I published a new column at The Escapist today. The success of David Gordon Green’s Halloween and the announcement of his upcoming Exorcist trilogy seemed like a good time to discuss one of the more interesting modern trends in studio franchising: the rebooted sequel, or the “requel.” The idea is that if an original movie is iconic, but subsequent sequels have devalued the brand, the studio can just roll the franchise back to the earlier beloved film and effectively start franchising again from that point onwards.
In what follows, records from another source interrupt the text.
-- ==== Sys2Proof/Machine/Crc.lean ====
section
/-! DEFINITION. The CRC-16/X25 generator (spec/40_crc.md): the algorithm R80 to R83, the operations CRC16, CRC_INIT,
CRC_UPDATE and CRC_FINAL (R84 to R87), and the equivalent forms of R91. -/

namespace Sys2Proof.Machine

/-- R80: the bit order of a byte reversed. -/
def reflect8 (b : Byte) : Byte := b.reverse

/-- R81: the bit order of a u16 reversed. -/
def reflect16 (v : U16) : U16 := v.reverse

/-- One round of R82: bit 15 is tested before the shift and shifted out. -/
def crcRound (c : U16) : U16 :=
  if c.getLsbD 15 then (c <<< 1) ^^^ Config.crcPoly else c <<< 1

/-- A number of rounds of R82, one after another. -/
def crcRounds : Nat → U16 → U16
  | 0, c => c
  | n + 1, c => crcRounds n (crcRound c)

/-- R82: the running value after one more input byte. -/
def crcStep (c : U16) (b : Byte) : U16 :=
  crcRounds 8 (c ^^^ ((reflect8 b).zeroExtend 16 <<< 8))

/-- The last line of R83 and the result of R87: the running value reflected, XORed with CRC_XOROUT. -/
def crcResult (c : U16) : U16 := reflect16 c ^^^ Config.crcXorOut

/-- R83: the CRC-16/X25 of a byte sequence. -/
def crc16X25 (s : Bytes) : U16 := crcResult (s.foldl crcStep Config.crcInit)

/-- One round of the reflected form of R91. -/
def reflectedRound (c : U16) : U16 :=
  if c.getLsbD 0 then (c >>> 1) ^^^ 0x8408#16 else c >>> 1

/-- A number of rounds of the reflected form. -/
def reflectedRounds : Nat → U16 → U16
  | 0, c => c
  | n + 1, c => reflectedRounds n (reflectedRound c)

/-- The reflected form's running value after one more byte. -/
def reflectedStep (c : U16) (b : Byte) : U16 := reflectedRounds 8 (c ^^^ b.zeroExtend 16)

/-- The reflected form of R91. -/
def crc16Reflected (s : Bytes) : U16 := s.foldl reflectedStep 0xFFFF#16 ^^^ 0xFFFF#16

/-- The table of R91, rows 0x00 to 0x38. -/
def crcTable0 : List U16 :=
  [0x0000#16, 0x1189#16, 0x2312#16, 0x329B#16, 0x4624#16, 0x57AD#16, 0x6536#16, 0x74BF#16,
   0x8C48#16, 0x9DC1#16, 0xAF5A#16, 0xBED3#16, 0xCA6C#16, 0xDBE5#16, 0xE97E#16, 0xF8F7#16,
   0x1081#16, 0x0108#16, 0x3393#16, 0x221A#16, 0x56A5#16, 0x472C#16, 0x75B7#16, 0x643E#16,
   0x9CC9#16, 0x8D40#16, 0xBFDB#16, 0xAE52#16, 0xDAED#16, 0xCB64#16, 0xF9FF#16, 0xE876#16,
   0x2102#16, 0x308B#16, 0x0210#16, 0x1399#16, 0x6726#16, 0x76AF#16, 0x4434#16, 0x55BD#16,
   0xAD4A#16, 0xBCC3#16, 0x8E58#16, 0x9FD1#16, 0xEB6E#16, 0xFAE7#16, 0xC87C#16, 0xD9F5#16,
   0x3183#16, 0x200A#16, 0x1291#16, 0x0318#16, 0x77A7#16, 0x662E#16, 0x54B5#16, 0x453C#16,
   0xBDCB#16, 0xAC42#16, 0x9ED9#16, 0x8F50#16, 0xFBEF#16, 0xEA66#16, 0xD8FD#16, 0xC974#16]

/-- The table of R91, rows 0x40 to 0x78. -/
def crcTable1 : List U16 :=
  [0x4204#16, 0x538D#16, 0x6116#16, 0x709F#16, 0x0420#16, 0x15A9#16, 0x2732#16, 0x36BB#16,
   0xCE4C#16, 0xDFC5#16, 0xED5E#16, 0xFCD7#16, 0x8868#16, 0x99E1#16, 0xAB7A#16, 0xBAF3#16,
   0x5285#16, 0x430C#16, 0x7197#16, 0x601E#16, 0x14A1#16, 0x0528#16, 0x37B3#16, 0x263A#16,
   0xDECD#16, 0xCF44#16, 0xFDDF#16, 0xEC56#16, 0x98E9#16, 0x8960#16, 0xBBFB#16, 0xAA72#16,
   0x6306#16, 0x728F#16, 0x4014#16, 0x519D#16, 0x2522#16, 0x34AB#16, 0x0630#16, 0x17B9#16,
   0xEF4E#16, 0xFEC7#16, 0xCC5C#16, 0xDDD5#16, 0xA96A#16, 0xB8E3#16, 0x8A78#16, 0x9BF1#16,
   0x7387#16, 0x620E#16, 0x5095#16, 0x411C#16, 0x35A3#16, 0x242A#16, 0x16B1#16, 0x0738#16,
   0xFFCF#16, 0xEE46#16, 0xDCDD#16, 0xCD54#16, 0xB9EB#16, 0xA862#16, 0x9AF9#16, 0x8B70#16]

/-- The table of R91, rows 0x80 to 0xB8. -/
def crcTable2 : List U16 :=
  [0x8408#16, 0x9581#16, 0xA71A#16, 0xB693#16, 0xC22C#16, 0xD3A5#16, 0xE13E#16, 0xF0B7#16,
   0x0840#16, 0x19C9#16, 0x2B52#16, 0x3ADB#16, 0x4E64#16, 0x5FED#16, 0x6D76#16, 0x7CFF#16,
   0x9489#16, 0x8500#16, 0xB79B#16, 0xA612#16, 0xD2AD#16, 0xC324#16, 0xF1BF#16, 0xE036#16,
   0x18C1#16, 0x0948#16, 0x3BD3#16, 0x2A5A#16, 0x5EE5#16, 0x4F6C#16, 0x7DF7#16, 0x6C7E#16,
   0xA50A#16, 0xB483#16, 0x8618#16, 0x9791#16, 0xE32E#16, 0xF2A7#16, 0xC03C#16, 0xD1B5#16,
   0x2942#16, 0x38CB#16, 0x0A50#16, 0x1BD9#16, 0x6F66#16, 0x7EEF#16, 0x4C74#16, 0x5DFD#16,
   0xB58B#16, 0xA402#16, 0x9699#16, 0x8710#16, 0xF3AF#16, 0xE226#16, 0xD0BD#16, 0xC134#16,
   0x39C3#16, 0x284A#16, 0x1AD1#16, 0x0B58#16, 0x7FE7#16, 0x6E6E#16, 0x5CF5#16, 0x4D7C#16]

/-- The table of R91, rows 0xC0 to 0xF8. -/
def crcTable3 : List U16 :=
  [0xC60C#16, 0xD785#16, 0xE51E#16, 0xF497#16, 0x8028#16, 0x91A1#16, 0xA33A#16, 0xB2B3#16,
   0x4A44#16, 0x5BCD#16, 0x6956#16, 0x78DF#16, 0x0C60#16, 0x1DE9#16, 0x2F72#16, 0x3EFB#16,
   0xD68D#16, 0xC704#16, 0xF59F#16, 0xE416#16, 0x90A9#16, 0x8120#16, 0xB3BB#16, 0xA232#16,
   0x5AC5#16, 0x4B4C#16, 0x79D7#16, 0x685E#16, 0x1CE1#16, 0x0D68#16, 0x3FF3#16, 0x2E7A#16,
   0xE70E#16, 0xF687#16, 0xC41C#16, 0xD595#16, 0xA12A#16, 0xB0A3#16, 0x8238#16, 0x93B1#16,
   0x6B46#16, 0x7ACF#16, 0x4854#16, 0x59DD#16, 0x2D62#16, 0x3CEB#16, 0x0E70#16, 0x1FF9#16,
   0xF78F#16, 0xE606#16, 0xD49D#16, 0xC514#16, 0xB1AB#16, 0xA022#16, 0x92B9#16, 0x8330#16,
   0x7BC7#16, 0x6A4E#16, 0x58D5#16, 0x495C#16, 0x3DE3#16, 0x2C6A#16, 0x1EF1#16, 0x0F78#16]

/-- The table T of R91. -/
def crcTable : List U16 := crcTable0 ++ crcTable1 ++ crcTable2 ++ crcTable3

/-- The table-driven form's running value after one more byte. -/
def tableStep (c : U16) (b : Byte) : U16 :=
  (c >>> 8) ^^^ crcTable.getD ((c ^^^ b.zeroExtend 16) &&& 0xFF#16).toNat 0#16

/-- The table-driven form of R91. -/
def crc16Table (s : Bytes) : U16 := s.foldl tableStep 0xFFFF#16 ^^^ 0xFFFF#16

/-- CRC16 (R84). -/
def execCrc16 (r : Requester) (data : Bytes) (s : State) : Host.Outcome State Fault Refusal :=
  .next (s.respond r (Response.okCrc (crc16X25 data)))

/-- CRC_INIT (R85). -/
def execCrcInit (r : Requester) (s : State) : Host.Outcome State Fault Refusal :=
  .next ((s.setCrcReg Config.crcInit).raise r .ok)

/-- CRC_UPDATE (R86). -/
def execCrcUpdate (r : Requester) (byte : Byte) (s : State) : Host.Outcome State Fault Refusal :=
  .next ((s.setCrcReg (crcStep s.crcReg byte)).raise r .ok)

/-- CRC_FINAL (R87): CRC_REG keeps its value. -/
def execCrcFinal (r : Requester) (s : State) : Host.Outcome State Fault Refusal :=
  .next (s.respond r (Response.okCrc (crcResult s.crcReg)))

end Sys2Proof.Machine
end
It is a frustrating and unsettling trend that illustrates the cannibalistic feeding frenzy that is modern franchising. Hollywood has already franchised every viable property, but this approach allows studios a second (or third) bite of the apple by effectively erasing perceived mistakes and rolling the clock back to earlier and more nostalgia-friendly points in the shared continuity. It’s interesting to see this approach becoming increasingly mainstream.

You can read the piece here, or click the picture below.

2 Responses

  1. Oddly enough, the earliest studio I can remember doing one of these “requels” was Toho. Their 1984 reboot of Godzilla was positioned as a direct sequel to the 1954 original, while ignoring the fourteen (!) films that had followed it. They did another half dozen films in this rebooted continuity before pressing the rest button several more times–but, in almost all cases, treating the original film as the one indisputable piece of canon.